═══ ENTRIES SUPPLIED
-- ==== Sys2Proof/Machine/Recipe.lean ====
section
/-! DEFINITION. The recipe instructions of a Crucible lane: fields and their checks, one meaning per instruction, traps
and the budget (R182 to R185). -/

namespace Sys2Proof.Machine

/-! ### Words and fields (R184) -/

/-- Which fields an opcode uses, and how: D, A, B as 0 unused, 1 scalar, 2 vector; W, F and IMM used. -/
structure RUse where
  d : Nat := 0
  a : Nat := 0
  b : Nat := 0
  w : Bool := false
  f : Bool := false
  imm : Bool := false
  deriving DecidableEq, Repr

/-- The fields of each opcode (R184); `none` is an unassigned opcode. HDR is not an instruction of a lane. -/
def rUse (op : Nat) : Option RUse :=
  match op with
  | 0x00 => some {}
  | 0x01 => some { a := 1 }
  | 0x02 | 0x03 => some { imm := true }
  | 0x04 | 0x05 | 0x06 => some { a := 1, imm := true }
  | 0x10 | 0x1A => some { d := 1, imm := true }
  | 0x11 | 0x13 | 0x14 | 0x15 | 0x16 => some { d := 1, a := 1, b := 1 }
  | 0x12 | 0x17 | 0x18 | 0x23 => some { d := 1, a := 1, imm := true }
  | 0x19 => some { d := 1, a := 1 }
  | 0x20 | 0x21 => some { d := 2, a := 1, imm := true }
  | 0x22 => some { a := 1, b := 2, imm := true }
  | 0x24 => some { a := 1, b := 1, imm := true }
  | 0x30 | 0x31 => some { d := 2, a := 2, b := 2, w := true, f := true }
  | 0x32 | 0x33 => some { d := 2, a := 2, b := 2, w := true }
  | 0x34 | 0x35 | 0x36 => some { d := 2, a := 2, b := 2 }
  | 0x37 => some { d := 2, a := 2, w := true, f := true, imm := true }
  | 0x38 => some { d := 2, a := 2, w := true, imm := true }
  | 0x39 => some { d := 2, a := 1, w := true }
  | 0x3A => some { d := 1, a := 2, w := true, imm := true }
  | 0x3B => some { d := 2, a := 1, w := true, imm := true }
  | 0x3C => some { d := 1, a := 2 }
  | 0x3D => some { d := 1, a := 2, w := true }
  | 0x3E => some { d := 2, a := 2, b := 1, w := true, f := true, imm := true }
  | 0x3F => some { d := 2, a := 2, w := true, imm := true }
  | 0x40 => some { d := 2, a := 2, w := true, f := true, imm := true }
  | _ => none

/-- The fields that a 64-bit word holds. -/
def rFields (w : Nat) : RFields :=
  { d := bits w 55 52, a := bits w 51 48, b := bits w 47 44, w := bits w 43 41, f := bit w 40
    imm := BitVec.ofNat 32 w }

def rOp (w : Nat) : Nat := bits w 63 56

/-- Element width of a width code (R184). -/
def wBits (c : Nat) : Nat := 2 ^ (c + 1)

/-- Elements of a vector at a width code. -/
def wElems (c : Nat) : Nat := 512 / wBits c

/-- Reason 5 of R182: a W value that the opcode does not allow. VNARROW needs a narrower width than W, VWIDEN a wider. -/
def rWidthBad (op : Nat) (r : RFields) : Bool :=
  decide (4 < r.w) || (op == 0x3F && r.w == 0) || (op == 0x40 && r.w == 4)

/-- Reason 6 of R182: an immediate out of range. -/
def rImmBad (op : Nat) (r : RFields) : Bool :=
  let i := r.imm.toNat
  let lo := i % 8
  let p := bits i 15 8
  match op with
  | 0x02 => decide (255 < i)
  | 0x17 | 0x18 => decide (63 < i)
  | 0x1A => decide (7 < i)
  | 0x37 | 0x38 => decide (wBits r.w ≤ i)
  | 0x3A | 0x3B => decide (wElems r.w ≤ i)
  | 0x3E => decide (7 < i) || decide (r.w < lo)
  | 0x3F => bits i 7 3 != 0 || decide (65535 < i) || decide (r.w ≤ lo) ||
      decide (wElems lo < (p + 1) * wElems r.w)
  | 0x40 => bits i 7 3 != 0 || decide (65535 < i) || decide (4 < lo) || decide (lo ≤ r.w) ||
      decide (wElems r.w < (p + 1) * wElems lo)
  | _ => false

def isBranch (op : Nat) : Bool := decide (3 ≤ op) && decide (op ≤ 6)

/-- The first failing check of R182 for an instruction in a program of `count` words; 0 when it passes. -/
def rReason (op count : Nat) (r : RFields) : Nat :=
  match rUse op with
  | none => 2
  | some u =>
    if (u.d == 0 && r.d != 0) || (u.a == 0 && r.a != 0) || (u.b == 0 && r.b != 0) || (!u.w && r.w != 0) ||
        (!u.f && r.f) || (!u.imm && r.imm != 0) then 3
    else if (u.d == 1 && decide (7 < r.d)) || (u.a == 1 && decide (7 < r.a)) || (u.b == 1 && decide (7 < r.b)) then 4
    else if rWidthBad op r then 5
    else if rImmBad op r then 6
    else if isBranch op && (r.imm.toNat == 0 || decide (count ≤ r.imm.toNat)) then 7
    else 0

/-- The first failing check of one program word, 0 when it passes (R182). -/
def wordReason (ix count w : Nat) : Nat :=
  if rOp w = 0xF0 then
    if ix ≠ 0 then 1
    else
      let i := w % 2 ^ 32
      let fmt := bits i 18 16
      if bits w 55 32 ≠ 0 ∨ bits i 7 5 ≠ 0 ∨ bits i 15 10 ≠ 0 ∨ bits i 31 19 ≠ 0 then 3
      else if bits i 4 0 < 10 ∨ 16 < bits i 4 0 ∨ fmt = 6 then 6
      else 0
  else if ix = 0 then 1
  else if (rUse (rOp w)).isNone then 2
  else if bits w 39 32 ≠ 0 then 3
  else rReason (rOp w) count (rFields w)

/-! ### Registers and elements -/

def sGet (l : Lane) (i : Nat) : W64 := l.r.getD i 0
def sSet (i : Nat) (v : W64) (l : Lane) : Lane := { l with r := l.r.set i v }
def vGet (l : Lane) (i : Nat) : BitVec 512 := l.v.getD i 0
def vSet (i : Nat) (x : BitVec 512) (l : Lane) : Lane := { l with v := l.v.set i x }

/-- The immediate as a 64-bit value (R184). -/
def immVal (r : RFields) : W64 := r.imm.signExtend 64

/-- The address S[A] + IMM. -/
def rAddr (l : Lane) (r : RFields) : Nat := (sGet l r.a + immVal r).toNat

/-- The signed elements of a vector at a width code. -/
def vElems (c : Nat) (x : BitVec 512) : List Int :=
  (List.range (wElems c)).map fun i => sext (wBits c) (x.toNat / 2 ^ (i * wBits c))

/-- A vector from elements, each kept at the width. -/
def ofElems (c : Nat) (xs : List Int) : BitVec 512 :=
  BitVec.ofNat 512 (xs.foldr (fun x a => wrapN (wBits c) x + 2 ^ wBits c * a) 0)

/-- Clamps every element and counts the clamps. -/
def clampAll (c : Nat) (xs : List Int) : List Int × Nat :=
  let ys := xs.map (clampW (wBits c))
  (ys.map (·.1), (ys.filter (·.2)).length)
══════
● **THE TASK**
The answer should consist of every record above, copied exactly.

● **SOLVED PROBLEM**
-- ==== Sys2Proof/Machine/Recipe.lean ====
section
/-! DEFINITION. The recipe instructions of a Crucible lane: fields and their checks, one meaning per instruction, traps
and the budget (R182 to R185). -/

namespace Sys2Proof.Machine

/-! ### Words and fields (R184) -/

/-- Which fields an opcode uses, and how: D, A, B as 0 unused, 1 scalar, 2 vector; W, F and IMM used. -/
structure RUse where
  d : Nat := 0
  a : Nat := 0
  b : Nat := 0
  w : Bool := false
  f : Bool := false
  imm : Bool := false
  deriving DecidableEq, Repr

/-- The fields of each opcode (R184); `none` is an unassigned opcode. HDR is not an instruction of a lane. -/
def rUse (op : Nat) : Option RUse :=
  match op with
  | 0x00 => some {}
  | 0x01 => some { a := 1 }
  | 0x02 | 0x03 => some { imm := true }
  | 0x04 | 0x05 | 0x06 => some { a := 1, imm := true }
  | 0x10 | 0x1A => some { d := 1, imm := true }
  | 0x11 | 0x13 | 0x14 | 0x15 | 0x16 => some { d := 1, a := 1, b := 1 }
  | 0x12 | 0x17 | 0x18 | 0x23 => some { d := 1, a := 1, imm := true }
  | 0x19 => some { d := 1, a := 1 }
  | 0x20 | 0x21 => some { d := 2, a := 1, imm := true }
  | 0x22 => some { a := 1, b := 2, imm := true }
  | 0x24 => some { a := 1, b := 1, imm := true }
  | 0x30 | 0x31 => some { d := 2, a := 2, b := 2, w := true, f := true }
  | 0x32 | 0x33 => some { d := 2, a := 2, b := 2, w := true }
  | 0x34 | 0x35 | 0x36 => some { d := 2, a := 2, b := 2 }
  | 0x37 => some { d := 2, a := 2, w := true, f := true, imm := true }
  | 0x38 => some { d := 2, a := 2, w := true, imm := true }
  | 0x39 => some { d := 2, a := 1, w := true }
  | 0x3A => some { d := 1, a := 2, w := true, imm := true }
  | 0x3B => some { d := 2, a := 1, w := true, imm := true }
  | 0x3C => some { d := 1, a := 2 }
  | 0x3D => some { d := 1, a := 2, w := true }
  | 0x3E => some { d := 2, a := 2, b := 1, w := true, f := true, imm := true }
  | 0x3F => some { d := 2, a := 2, w := true, imm := true }
  | 0x40 => some { d := 2, a := 2, w := true, f := true, imm := true }
  | _ => none

/-- The fields that a 64-bit word holds. -/
def rFields (w : Nat) : RFields :=
  { d := bits w 55 52, a := bits w 51 48, b := bits w 47 44, w := bits w 43 41, f := bit w 40
    imm := BitVec.ofNat 32 w }

def rOp (w : Nat) : Nat := bits w 63 56

/-- Element width of a width code (R184). -/
def wBits (c : Nat) : Nat := 2 ^ (c + 1)

/-- Elements of a vector at a width code. -/
def wElems (c : Nat) : Nat := 512 / wBits c

/-- Reason 5 of R182: a W value that the opcode does not allow. VNARROW needs a narrower width than W, VWIDEN a wider. -/
def rWidthBad (op : Nat) (r : RFields) : Bool :=
  decide (4 < r.w) || (op == 0x3F && r.w == 0) || (op == 0x40 && r.w == 4)

/-- Reason 6 of R182: an immediate out of range. -/
def rImmBad (op : Nat) (r : RFields) : Bool :=
  let i := r.imm.toNat
  let lo := i % 8
  let p := bits i 15 8
  match op with
  | 0x02 => decide (255 < i)
  | 0x17 | 0x18 => decide (63 < i)
  | 0x1A => decide (7 < i)
  | 0x37 | 0x38 => decide (wBits r.w ≤ i)
  | 0x3A | 0x3B => decide (wElems r.w ≤ i)
  | 0x3E => decide (7 < i) || decide (r.w < lo)
  | 0x3F => bits i 7 3 != 0 || decide (65535 < i) || decide (r.w ≤ lo) ||
      decide (wElems lo < (p + 1) * wElems r.w)
  | 0x40 => bits i 7 3 != 0 || decide (65535 < i) || decide (4 < lo) || decide (lo ≤ r.w) ||
      decide (wElems r.w < (p + 1) * wElems lo)
  | _ => false

def isBranch (op : Nat) : Bool := decide (3 ≤ op) && decide (op ≤ 6)

/-- The first failing check of R182 for an instruction in a program of `count` words; 0 when it passes. -/
def rReason (op count : Nat) (r : RFields) : Nat :=
  match rUse op with
  | none => 2
  | some u =>
    if (u.d == 0 && r.d != 0) || (u.a == 0 && r.a != 0) || (u.b == 0 && r.b != 0) || (!u.w && r.w != 0) ||
        (!u.f && r.f) || (!u.imm && r.imm != 0) then 3
    else if (u.d == 1 && decide (7 < r.d)) || (u.a == 1 && decide (7 < r.a)) || (u.b == 1 && decide (7 < r.b)) then 4
    else if rWidthBad op r then 5
    else if rImmBad op r then 6
    else if isBranch op && (r.imm.toNat == 0 || decide (count ≤ r.imm.toNat)) then 7
    else 0

/-- The first failing check of one program word, 0 when it passes (R182). -/
def wordReason (ix count w : Nat) : Nat :=
  if rOp w = 0xF0 then
    if ix ≠ 0 then 1
    else
      let i := w % 2 ^ 32
      let fmt := bits i 18 16
      if bits w 55 32 ≠ 0 ∨ bits i 7 5 ≠ 0 ∨ bits i 15 10 ≠ 0 ∨ bits i 31 19 ≠ 0 then 3
      else if bits i 4 0 < 10 ∨ 16 < bits i 4 0 ∨ fmt = 6 then 6
      else 0
  else if ix = 0 then 1
  else if (rUse (rOp w)).isNone then 2
  else if bits w 39 32 ≠ 0 then 3
  else rReason (rOp w) count (rFields w)

/-! ### Registers and elements -/

def sGet (l : Lane) (i : Nat) : W64 := l.r.getD i 0
def sSet (i : Nat) (v : W64) (l : Lane) : Lane := { l with r := l.r.set i v }
def vGet (l : Lane) (i : Nat) : BitVec 512 := l.v.getD i 0
def vSet (i : Nat) (x : BitVec 512) (l : Lane) : Lane := { l with v := l.v.set i x }

/-- The immediate as a 64-bit value (R184). -/
def immVal (r : RFields) : W64 := r.imm.signExtend 64

/-- The address S[A] + IMM. -/
def rAddr (l : Lane) (r : RFields) : Nat := (sGet l r.a + immVal r).toNat

/-- The signed elements of a vector at a width code. -/
def vElems (c : Nat) (x : BitVec 512) : List Int :=
  (List.range (wElems c)).map fun i => sext (wBits c) (x.toNat / 2 ^ (i * wBits c))

/-- A vector from elements, each kept at the width. -/
def ofElems (c : Nat) (xs : List Int) : BitVec 512 :=
  BitVec.ofNat 512 (xs.foldr (fun x a => wrapN (wBits c) x + 2 ^ wBits c * a) 0)

/-- Clamps every element and counts the clamps. -/
def clampAll (c : Nat) (xs : List Int) : List Int × Nat :=
  let ys := xs.map (clampW (wBits c))
  (ys.map (·.1), (ys.filter (·.2)).length)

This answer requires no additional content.